Postoperative prognostic factors in patients with T2 gallbladder cancer: a meta-analysis
Bibliographic record
Abstract
BACKGROUND: This study aimed to examine postoperative prognostic factors in patients with T2 gallbladder cancer (GBC) to determine factors linked to survival outcomes. The results can inform clinical decision-making and guide personalized treatment plans. METHODS: The Cochrane Library, PubMed, Web of Science, and Embase databases were retrieved up to March 12, 2025. The included articles were scored via the Newcastle-Ottawa Scale (NOS). The data were analyzed via Stata 15.0. RESULTS: Twenty-one studies (n = 8,095) were included. Factors associated with worse overall survival (OS) included age > 60 years (hazard ratio [HR] = 1.02, 95% confidence interval [CI]: 1.00–1.05) and hepatic-side tumors (HR = 2.89, 95% CI: 2.14–3.90). There was a non-significant trend toward poorer OS with male sex (HR = 1.41, 95% CI: 0.89–2.23).

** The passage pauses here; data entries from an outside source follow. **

-- ==== Sys2Proof/Syntax.lean ====
section
/-! DEFINITION. The commands of the module: the structures that reach it from outside, and Instr, one constructor per row of the opcode table. -/

namespace Sys2Proof

/-- A KFP packet (R83): the header of Table 4-1, the 16-byte extension when FLAGS.EXT is 1, the payload and the CRC-32C trailer.
`rsv` holds the header's reserved bits in offset order: 0x00 [7], 0x08 [31:24], 0x10 [31:24], 0x14 [31:24], 0x18 [15:13]. -/
structure Packet where
  ver : Nat := 1
  tc : Nat := 0
  op : Nat := 0
  flags : Nat := 0
  dst : Nat := 0
  src : Nat := 0
  job : Nat := 0
  epoch : Nat := 0
  flow : Nat := 0
  fseq : Nat := 0
  msg : Nat := 0
  pidx : Nat := 0
  pcnt : Nat := 0
  status : Nat := 0
  oparg : Nat := 0
  addr : Nat := 0
  cap : Nat := 0
  rsv : Nat := 0
  ext : List Byte := []
  payload : List Byte := []
  crc : Nat := 0
  deriving DecidableEq, Repr

/-- The HELLO message (Table 3-11), with the reserved bytes it arrived with. -/
structure Hello where
  helloVer : Nat := 1
  node : Nat
  lport : Nat
  width : Nat
  lane : Nat
  credTc0 : Nat
  credTc1 : Nat
  credTc2 : Nat
  credTc5 : Nat
  replayDepth : Nat
  ready : Bool
  rsv : Nat := 0
  deriving DecidableEq, Repr

/-- A flit (Table 3-4). `damaged` says that the flit overlaps an uncorrectable codeword (R61). -/
structure Flit where
  fkind : Nat := 0
  flossy : Bool := false
  lnak : Bool := false
  lseq : Nat := 0
  lack : Nat := 0
  fpo : Nat := 255
  pend : Nat := 0
  cselA : Nat := 0
  ccumA : Nat := 0
  cselB : Nat := 0
  ccumB : Nat := 0
  txlane : Nat := 0
  rsv : Nat := 0
  payload : List Byte := []
  lcrc : Nat := 0
  damaged : Bool := false
  deriving DecidableEq, Repr

/-- The self-timed units of Table 1-2 that have canaries and spares. -/
inductive UnitKind where
  | rod | carry | sieve | mover
  deriving DecidableEq, Repr

/-- What fails or is found DEGRADED (R451): a self-timed unit by its index, or a bead by its channel and bank pair. -/
inductive FailedUnit where
  | unit (kind : UnitKind) (index : Nat)
  | bead (channel pair : Nat)
  deriving DecidableEq, Repr

/-- Why it fails: the cause code of UNIT_DEGRADED (Table 16-5), and, of a residue mismatch, whether it came again when the element was computed once more (R268, R366; log entry 41). -/
structure FailureCause where
  code : Nat
  again : Bool
  deriving DecidableEq, Repr

/-- The mailboxes of Table 17-2: two sessions' mailboxes, sixteen host mailboxes, the baseboard's, and the clear mailbox of each management port (R497). -/
inductive MboxId where
  | fm (i : Nat)
  | host (i : Nat)
  | baseboard
  | clear (port : Nat)
  deriving DecidableEq, Repr

/-- Who sent a mailbox command: the mailbox, the slot's CSEQ, the TENANT flag with TSLOT (R482, R483), and where it came from: the SESSION_ID of a manager, the sender (address, port) on a clear mailbox, the endpoint on I3C. -/
structure Caller where
  mbox : MboxId
  cseq : Nat := 0
  tenant : Bool := false
  tslot : Nat := 0
  src : Nat := 0
  deriving DecidableEq, Repr

/-- A mailbox command slot: the header of Table 17-3 and its arguments; `src` is the sender (address, port) on a clear mailbox, the endpoint on I3C. -/
structure MboxSlot where
  opcode : Nat
  more : Bool := false
  tenant : Bool := false
  cseq : Nat
  len : Nat := 0
  part : Nat := 0
  total : Nat := 0
  session : Nat := 0
  tslot : Nat := 0
  rsv : Nat := 0
  args : List Byte := []
  src : Nat := 0
  deriving DecidableEq, Repr

/-- A mailbox datagram (Table 17-6) as it arrives on a management port: `slots` are its slots in the clear or as sealed bytes that decrypt to them, `tagOk` says what the GCM tag check finds. -/
structure Datagram where
  port : Nat
  src : Nat
  dkind : Nat
  rsv : Nat := 0
  sessionId : Nat := 0
  dseq : Nat := 0
  rpos : Nat := 0
  slots : List MboxSlot := []
  tagOk : Bool := true
  deriving DecidableEq, Repr

/-- OPEN_WINDOW arguments (Table 17-8). -/
structure OpenWindowArgs where
  job : Nat
  rights : Nat
  evtLog2 : Nat
  evtNode : Nat
  base : Nat
  length : Nat
  evtCap : Nat
  deriving DecidableEq, Repr

/-- CREATE_PUBLISH_REGION arguments. -/
structure PublishArgs where
  job : Nat
  span : Nat
  pubs : List Nat
  view : Nat
  vword : Nat
  version : Nat
  deriving DecidableEq, Repr

/-- One input of a reduction group: KIND 0 a contributor, 1 a child switch. -/
structure RedInput where
  kind : Nat
  node : Nat
  rank : Nat
  deriving DecidableEq, Repr

/-- OPEN_REDUCTION arguments. -/
structure OpenReductionArgs where
  rid : Nat
  job : Nat
  cop : Nat
  fmt : Nat
  rfmt : Nat
  rmode : Nat
  sat : Nat
  ranked : Nat
  qn : Nat
  dmode : Nat
  dtc : Nat
  parent : Nat
  round0 : Nat
  dnode : Nat
  dgroup : Nat
  length : Nat
  ntotal : Nat
  roundTimeout : Nat
  dcap : Nat
  resBase : Nat
  cplOffset : Nat
  inputs : List RedInput
  deriving DecidableEq, Repr

/-- INSTALL_JOB arguments; `rankedSet` lists the nodes set in the 2,048-byte map. -/
structure InstallJobArgs where
  job : Nat
  ranked : Nat
  pagerNode : Nat
  faultSlots : Nat
  parkTimeout : Nat
  ttRoot : Nat
  pagerCap : Nat
  rankedSet : List Nat
  deriving DecidableEq, Repr

/-- WRITE_TT_ENTRIES arguments. -/
structure WriteTtArgs where
  job : Nat
  level : Nat
  first : Nat
  table : Nat
  entries : List Nat
  deriving DecidableEq, Repr

/-- RESOLVE_FAULT arguments. -/
structure ResolveFaultArgs where
  job : Nat
  outcome : Nat
  hasLeaf : Nat
  fid : Nat
  leaf : Nat
  deriving DecidableEq, Repr

/-- SET_TALLY_SESSION arguments. -/
structure TallySessionArgs where
  session : Nat
  enable : Nat
  shift : Nat
  tcMask : Nat
  events : Nat
  anyMask : Nat
  op : Nat
  lport : Nat
  job : Nat
  src : Nat
  dst : Nat
  deriving DecidableEq, Repr

/-- INSTALL_TENANT_KEY arguments (Table 14-5). -/
structure InstallKeyArgs where
  bytes : List Byte
  deriving DecidableEq, Repr

/-- PROPOSE_MAP arguments; each record is the 32 bytes of Table 15-5. -/
structure ProposeMapArgs where
  base : Nat
  maxTransit : Nat
  records : List (List Byte)
  deriving DecidableEq, Repr

/-- RUN_DRILL arguments. -/
structure DrillArgs where
  dkind : Nat
  id : Nat
  target : Nat
  p0 : Nat
  p1 : Nat
  deriving DecidableEq, Repr

/-- OPEN_SESSION arguments. -/
structure OpenSessionArgs where
  keyIdx : Nat
  nonce : List Byte
  kemCt : List Byte
  mgrSig : List Byte
  deriving DecidableEq, Repr

/-- What the correctable-error monitor of R451 watches. -/
inductive ErrorUnit where
  | bankPair (channel : Nat)
  | sramMacro (die : Nat)
  deriving DecidableEq, Repr

/-- Where an uncorrectable memory error falls (R470): the head packet of an output queue; a directory entry; a cached translation; a window; an accumulator of a slice, or its receipts; a line of DRAM. -/
inductive ErrorPlace where
  | packetBuffer (lport queue : Nat)
  | directory (quarter set way : Nat)
  | translation (quarter job level page : Nat)
  | window (index : Nat)
  | staging (rid slice : Nat) (elem : Option Nat)
  | dramLine (line : Nat)
  deriving DecidableEq, Repr

/-- A sample of the supply monitor (R544): bus voltage in mV, input current in mA, power in W, store voltage in 10 mV, and the rails' voltages in mV. -/
structure SupplySample where
  vin : Nat
  iin : Nat
  pin : Nat
  vstore : Nat
  rails : List (Nat × Bool)
  deriving DecidableEq, Repr

/-- The contacts of the blade that have made (R550, R554). -/
structure InsertContacts where
  main : Bool
  senseVin : Bool
  senseRtn : Bool
  deriving DecidableEq, Repr

/-- An IEEE 1588 message as R389 uses it. -/
structure PtpMessage where
  offset : Int
  valid : Bool
  deriving DecidableEq, Repr
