/-- An accepted GATHER_MEM, SCATTER, SETOP, FILTER, DISPATCH or COMBINE (R272): its request, the results so far (Table 10-5), and the progress of its chunks, taken in index order. -/
structure SieveReq where
  req : Req
  quarter : Nat
  sfn : Nat
  done : Nat := 0
  out : Nat := 0
  excess : Nat := 0
  stop : Option Nat := none
  /-- A program fault: instruction index (R298). -/
  fault : Option Nat := none
  finished : Bool := false
  paused : Bool := false
  /-- S_DONE where it is not the count of units done: the offending element of a SETOP, the offending token of a DISPATCH (R282, R300). -/
  stopDone : Option Nat := none
  /-- SETOP: next element of A and of B, the last elements read, and the value being decided with the lists it was seen in. -/
  ia : Nat := 0
  ib : Nat := 0
  lastA : Nat := 0
  lastB : Nat := 0
  cur : Option (Nat × Bool × Bool) := none
  /-- UNIQ: the distinct indices already put out. -/
  seen : List Nat := []
  /-- DISPATCH: the map words decided from the routes (R300), once read and written. -/
  plan : Option (List Nat) := none
  /-- Output lines written as poison, by their number in the output operand (R281). -/
  badLines : List Nat := []
  /-- FILTER: the line buffers of bitmap B, the one filled first first (R292). -/
  bufs : List (Nat × List Byte) := []
  /-- GATHER_MEM: the records that the chunk in hand has read (R284). -/
  rows : Table Nat Ahead := []
  /-- Staging records held (R280). -/
  staging : Nat := 0
  /-- Of a request whose chunks run at once: the chunks that have started and not ended, lowest first; the first unit of the next chunk; and the code and unit of an early stop that lower chunks still run up to (R272, R282, R283). -/
  chunks : List SieveChunk := []
  nextUnit : Nat := 0
  cut : Option (Nat × Nat) := none
  /-- FILTER, and GATHER_MEM with UNIQ: what units above `done` have ready (R272). -/
  ready : Table Nat Ahead := []
  /-- SCATTER: the highest list position placed so far for an index while a lower chunk was open (R285). -/
  placed : Table Nat Nat := []
  deriving DecidableEq, Repr

/-- The sieve block. -/
structure Sieve where
  slots : Table Nat ProgSlot := []
  reqs : Table (Nat × Nat) SieveReq := []
  deriving DecidableEq, Repr

/-! ### Movers (chapter 11) -/

/-- Channel states (Table 11-2). -/
inductive ChState where
  | closed | idle | running | preempted | stopped | halted
  deriving DecidableEq, Repr

/-- How a descriptor ends or stops (Table 11-9). -/
structure Ending where
  kind : Nat
  status : Nat := 0
  addr : Nat := 0
  /-- A stop writes its checkpoint before its record (R326). -/
  ckpt : Bool := false
  deriving DecidableEq, Repr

Several associations became significant after sensitivity analyses eliminated sources of heterogeneity: lymph node (LN) metastasis (HR = 2.18, 95% CI: 1.56–3.07), perineural invasion (PNI) (HR = 2.29, 95% CI: 1.74–3.03), simple cholecystectomy (SC) (HR = 1.46, 95% CI: 1.00–2.13), and extended cholecystectomy (EC), the latter of which was protective (HR = 0.67, 95% CI: 0.52–0.87). Additional protective factors included LN dissection (HR = 0.57, 95% CI: 0.38–0.86) and R0 resection (HR = 0.21, 95% CI: 0.05–0.91). For disease-free survival (DFS), LN metastasis (HR = 2.46, 95% CI: 1.50–4.04) and PNI (HR = 2.03, 95% CI: 1.36–3.04) were independent predictors of a poor outcome, which was confirmed again after sensitivity analyses. CONCLUSIONS: For postoperative patients with T2 GBC, factors, including age > 60 years, male gender, hepatic lateral tumor, LN metastasis, PNI, and SC were linked to worse OS. LN metastasis and PNI significantly affected DFS. EC and LN dissection may improve prognosis.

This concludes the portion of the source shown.